/-- The life of a context (R83, R229, R246, R249, R250, R252, R254): a created context with a save tensor that is large enough is READY, and one
without is gone; an armed pre-emption takes its boundary no earlier than 2,048 ticks after acceptance without a YIELD, and by 4,096 at the
latest, and raises hold cause 4; a save leaves the context SAVED and its cores IDLE, and one that cannot be written tears it down; a halted core issues again at its freeze tick; a teardown zeroes
scratchpads and leaves cores IDLE, and after the scrub the context is gone. -/
def Obligations.ContextEvents : Prop :=
  ∀ (p a : Nat) (s : State) (q : Part) (x : Ctx), Tab.find s.parts p = some q → Tab.find q.ctxs a = some x →
    let b := q.stime - x.ctoff
    let idle := fun (s1 t : State) => ∀ k ∈ s1.positions p a, (s1.core k).st ≠ .fenced → (t.core k).st = .idle ∧ (t.core k).x = []
    (x.st = .creating →
      ((s.saveTensor p a x).isSome = true → ∃ t q' x', exec (.contextCreateComplete p a) s = .next t ∧ ctxBecomes t p a x' ∧ x'.st = .ready ∧
        Tab.find t.parts p = some q' ∧ q'.ctxDone = q.ctxDone ++ [ctxWord x.tag 0 a]) ∧
      (s.saveTensor p a x = none → ∃ t q', exec (.contextCreateComplete p a) s = .next t ∧ Tab.find t.parts p = some q' ∧
        Tab.find q'.ctxs a = none ∧ q'.ctxDone = q.ctxDone ++ [ctxWord x.tag 4 a])) ∧
    (∀ a0, x.armed = some a0 → x.boundary = none → x.st = .active →
      (a0 ≤ b → a0 + 4096 ≤ b ∨ (a0 + 2048 ≤ b ∧ s.betweenCommands p a b = true) → q.held = false →
        ∃ t q', exec (.preemptBoundary p a) s = .next t ∧ ctxBecomes t p a { x with boundary := some b } ∧ Tab.find t.parts p = some q' ∧
          q'.reqs = q.reqs ++ [⟨4, q.stime + 192, false, preTag a⟩] ∧ t.cores = s.cores ∧ t.mem = s.mem) ∧
      (b < a0 + 2048 → x.yielded = false → exec (.preemptBoundary p a) s = .next s)) ∧
    (let s1 := (s.positions p a).foldl (fun s k => s.modCore k Core.fold) s
     x.st = .active ∨ x.st = .halted → (s1.coresOf p a fun y => y == .running || y == .held) = [] →
      (∀ b, s1.saveTensor p a x = some b → (s1.recOf p b).opens b p = true → s1.tensorGranted (s1.part p) b = true → ∃ t x', exec (.saveCommit p a) s = .next t ∧
        ctxBecomes t p a x' ∧ x'.st = .saved ∧ x'.armed = none ∧ x'.saveVer = (s1.recOf p b).next + 1 ∧ idle s1 t) ∧
      ((∀ b, s1.saveTensor p a x = some b → (s1.recOf p b).opens b p = false ∨ s1.tensorGranted (s1.part p) b = false) →
        exec (.saveCommit p a) s = .next (s1.teardown p a))) ∧
    (∀ P, x.st = .active → x.resumeP = some P → P ≤ q.stime → q.held = false → ∃ t, exec (.contextReissue p a) s = .next t ∧
      (∀ k ∈ s.reissuing p a, (s.core k).ftick ≤ s.now (s.core k) → t.core k = { s.core k with st := .running }) ∧
      (∀ k, k ∉ s.reissuing p a ∨ s.now (s.core k) < (s.core k).ftick → t.core k = s.core k) ∧ t.mem = s.mem) ∧
    (x.st = .teardown → ∃ t x', exec (.teardownComplete p a) s = .next t ∧ ctxBecomes t p a x' ∧ x'.st = .scrubbing ∧ idle s t ∧
      (∀ k ∈ s.positions p a, k < 2048 → ∀ o, o < 2 ^ 21 → t.byte (padKey k o) = 0) ∧
      ∃ e ∈ t.events, e.2 = .contextScrubComplete p a) ∧
    (x.st = .scrubbing → ∃ t q', exec (.contextScrubComplete p a) s = .next t ∧ Tab.find t.parts p = some q' ∧ Tab.find q'.ctxs a = none)

/-- Partitions and the host's function (R24, R233, R271, R356, R384, R399, R400, R402, R405 to R407, R410): the host driver creates a partition at STIME 0 and the
full rate on free dies, with a pool of as many ASIDs as it gives (where a pool begins is the model's choice, log entry 10); a function-level reset and a destroy end the sessions, claims and queues of the VF; TDISP messages move the interface as R399
says; host DMA is served in RUN on the stream to granules that it may touch, and counted in HREF otherwise; TENANTID is taken once; a
good token unlocks debug, and a debugger stop raises hold cause 5. -/
def Obligations.HostEvents : Prop :=
  ∀ (p : Nat) (s : State),
    (∀ (dies : List Nat) (n base : Nat), 1 ≤ n → s.poolBase n = some base → s.bootStep = 255 → s.recovery = false → s.servo.st = .locked ∨ s.servo.order = [] → p < 8 →
      Tab.find s.parts p = none → dies.length = 1 ∨ dies.length = 2 ∨ dies.length = 4 ∨ dies.length = 8 → dies.eraseDups = dies →
      (∀ d ∈ dies, d < 8 ∧ (s.die d).leftOut = false ∧ ∀ e ∈ s.parts, d ∉ e.2.dies) →
      ∃ t q', exec (.partitionCreate p ⟨dies, n⟩) s = .next t ∧ partBecomes s t p q' ∧ q'.pool0 = base ∧ q'.poolN = n ∧ base + n ≤ 4096 ∧ q'.dies = dies ∧ q'.stime = 0 ∧ q'.rate = 16 ∧
        q'.w0 = s.wtime ∧ q'.limit = 300 * dies.length ∧ q'.ctxs = [] ∧ q'.gen = 1 ∧ t.agenda = .partitionReset p :: s.agenda ∧ restKept s t) ∧
    (∀ q, Tab.find s.parts p = some q →
      let cleared := fun (t : State) (destroying : Bool) => ∃ q', Tab.find t.parts p = some q' ∧ q'.resetting = true ∧
        q'.destroying = destroying ∧ q'.tdisp = .configUnlocked ∧ q'.ide = false ∧ q'.tenantid = 0 ∧ q'.unlocked = false ∧ q'.claims = [] ∧
        q'.graphs = [] ∧ q'.inbound = [] ∧ (∀ e ∈ q'.queues, e.2.st = .off) ∧ ∀ i, 1 ≤ i → i ≤ 30 → (t.peer p i).st = 4 ∧ (t.peer p i).why = 5
      (∃ t, exec (.functionLevelReset p) s = .next t ∧ cleared t q.destroying) ∧
      (∃ t, exec (.partitionDestroy p) s = .next t ∧ cleared t true) ∧
      (∀ d on, ∃ t q', exec (.dieDrain p d on) s = .next t ∧ partBecomes s t p q' ∧ restKept s t ∧
        (∀ j, j ∈ q'.draining ↔ if j = d then on = true else j ∈ q.draining)) ∧
      (q.tdisp = .configUnlocked → ∃ t, exec (.tdispMessage p 0x83) s = .next t ∧ restKept s t ∧
        partBecomes s t p { q with tdisp := .configLocked, ide := s.sessionOpen p }) ∧
      (q.tdisp = .configLocked → ∃ t, exec (.tdispMessage p 0x86) s = .next t ∧ restKept s t ∧ partBecomes s t p { q with tdisp := .run }) ∧
      (∃ t, exec (.tdispMessage p 0x87) s = .next t ∧ restKept s t ∧ partBecomes s t p { q with tdisp := .configUnlocked, ide := false }) ∧
      (∀ m, m ≠ 0x83 → m ≠ 0x86 → m ≠ 0x87 → exec (.tdispMessage p m) s = .next s) ∧
      (q.ide = true → ∃ t, exec (.ideCheckFail p) s = .next t ∧ restKept s t ∧ partBecomes s t p { q with tdisp := .error, ide := false }) ∧
      (∀ w addr data ide, q.tdisp ≠ .run ∨ ide = false ∨ q.ide = false ∨ s.hostOk q w addr data.length = false →
        ∃ t, exec (.hostDmaRequest p w addr data ide) s = .next t ∧ restKept s t ∧ partBecomes s t p { q with href := min 65535 (q.href + 1) }) ∧
      (∀ addr data, q.tdisp = .run → q.ide = true → s.hostOk q true addr data.length = true →
        let at' := fun (i : Nat) => q.hostKey (addr + i)
        ∃ t, exec (.hostDmaRequest p true addr data true) s = .next t ∧ t.cores = s.cores ∧
          (q.idle = true → (∀ e ∈ s.parts, ∀ x ∈ e.2.ctxs, x.2.st ≠ .halted ∧ x.2.st ≠ .saved) →
            partBecomes s t p { q with unflushed := ((List.range data.length).map at' ++ q.unflushed).eraseDups }) ∧
          (∀ n, (∀ i, i < data.length → n ≠ at' i) → t.byte n = s.byte n) ∧
          ∀ i, i < data.length → (∀ j, i < j → j < data.length → at' j ≠ at' i) → q.hostRaces (at' i) false = false →
            t.byte (at' i) = BitVec.ofNat 8 (data.getD i 0)) ∧
      (∀ addr data, q.tdisp = .run → q.ide = true → s.hostOk q false addr data.length = true →
        let out := (List.range data.length).map fun i => s.hostByte q (addr + i)
        ∃ t q', exec (.hostDmaRequest p false addr data true) s = .next t ∧ Tab.find t.parts p = some q' ∧ q'.dmaOut = out ∧ t.cores = s.cores ∧
          (q.idle = true → q.unread = [] → restKept s t ∧ partBecomes s t p { q with dmaOut := out, unflushed := [] })) ∧
      (∀ v, q.tdisp = .run → q.ide = true → q.tenantSet = false → ∃ t, exec (.tenantidWrite p v) s = .next t ∧ restKept s t ∧
        partBecomes s t p { q with tenantid := v % 2 ^ 384, tenantSet := true }) ∧
      (∀ v, q.ide = true → q.tenantSet = true ∨ q.tdisp ≠ .run → exec (.tenantidWrite p v) s = .next s) ∧
      (∀ v, q.ide = false → ∃ t, exec (.tenantidWrite p v) s = .next t ∧ restKept s t ∧ partBecomes s t p { q with href := min 65535 (q.href + 1) }) ∧
      (∀ tok, s.tokenStatus p q tok = 0 → ∃ t q', exec (.debugTokenCheck p tok) s = .next t ∧ restKept s t ∧ partBecomes s t p q' ∧
        q'.unlocked = true ∧ q'.dbgstat = 0 ∧ Tab.get 0 t.unlocks p = Tab.get 0 s.unlocks p + 1) ∧
      (∀ tok, s.tokenStatus p q tok ≠ 0 → ∃ t, exec (.debugTokenCheck p tok) s = .next t ∧ restKept s t ∧
        partBecomes s t p { q with dbgstat := s.tokenStatus p q tok }) ∧
      (∃ t, exec (.debugLock p) s = .next t ∧ restKept s t ∧ partBecomes s t p { q with unlocked := false }) ∧
      (∀ k, (s.core k).part = p → (s.core k).st = .running → q.unlocked = true → q.held = false → ∃ t q',
        exec (.debugStopRequest k) s = .next t ∧ restKept s t ∧ Tab.find t.parts p = some q' ∧
        q'.reqs = q.reqs ++ [⟨5, q.stime + 192, false, haltTag (s.core k).asid⟩]) ∧
      (∀ k, (s.core k).part = p → q.unlocked = false → exec (.debugStopRequest k) s = .next s))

» **AIM OF THE EXERCISE**
Copy out, exactly and alone, the lines of the entries above between the ones holding "good token unlocks" and "(∀ (dies : List", inclusive.

» **WRITTEN ANSWER**
good token unlocks debug, and a debugger stop raises hold cause 5. -/
def Obligations.HostEvents : Prop :=
  ∀ (p : Nat) (s : State),
    (∀ (dies : List Nat) (n base : Nat), 1 ≤ n → s.poolBase n = some base → s.bootStep = 255 → s.recovery = false → s.servo.st = .locked ∨ s.servo.order = [] → p < 8 →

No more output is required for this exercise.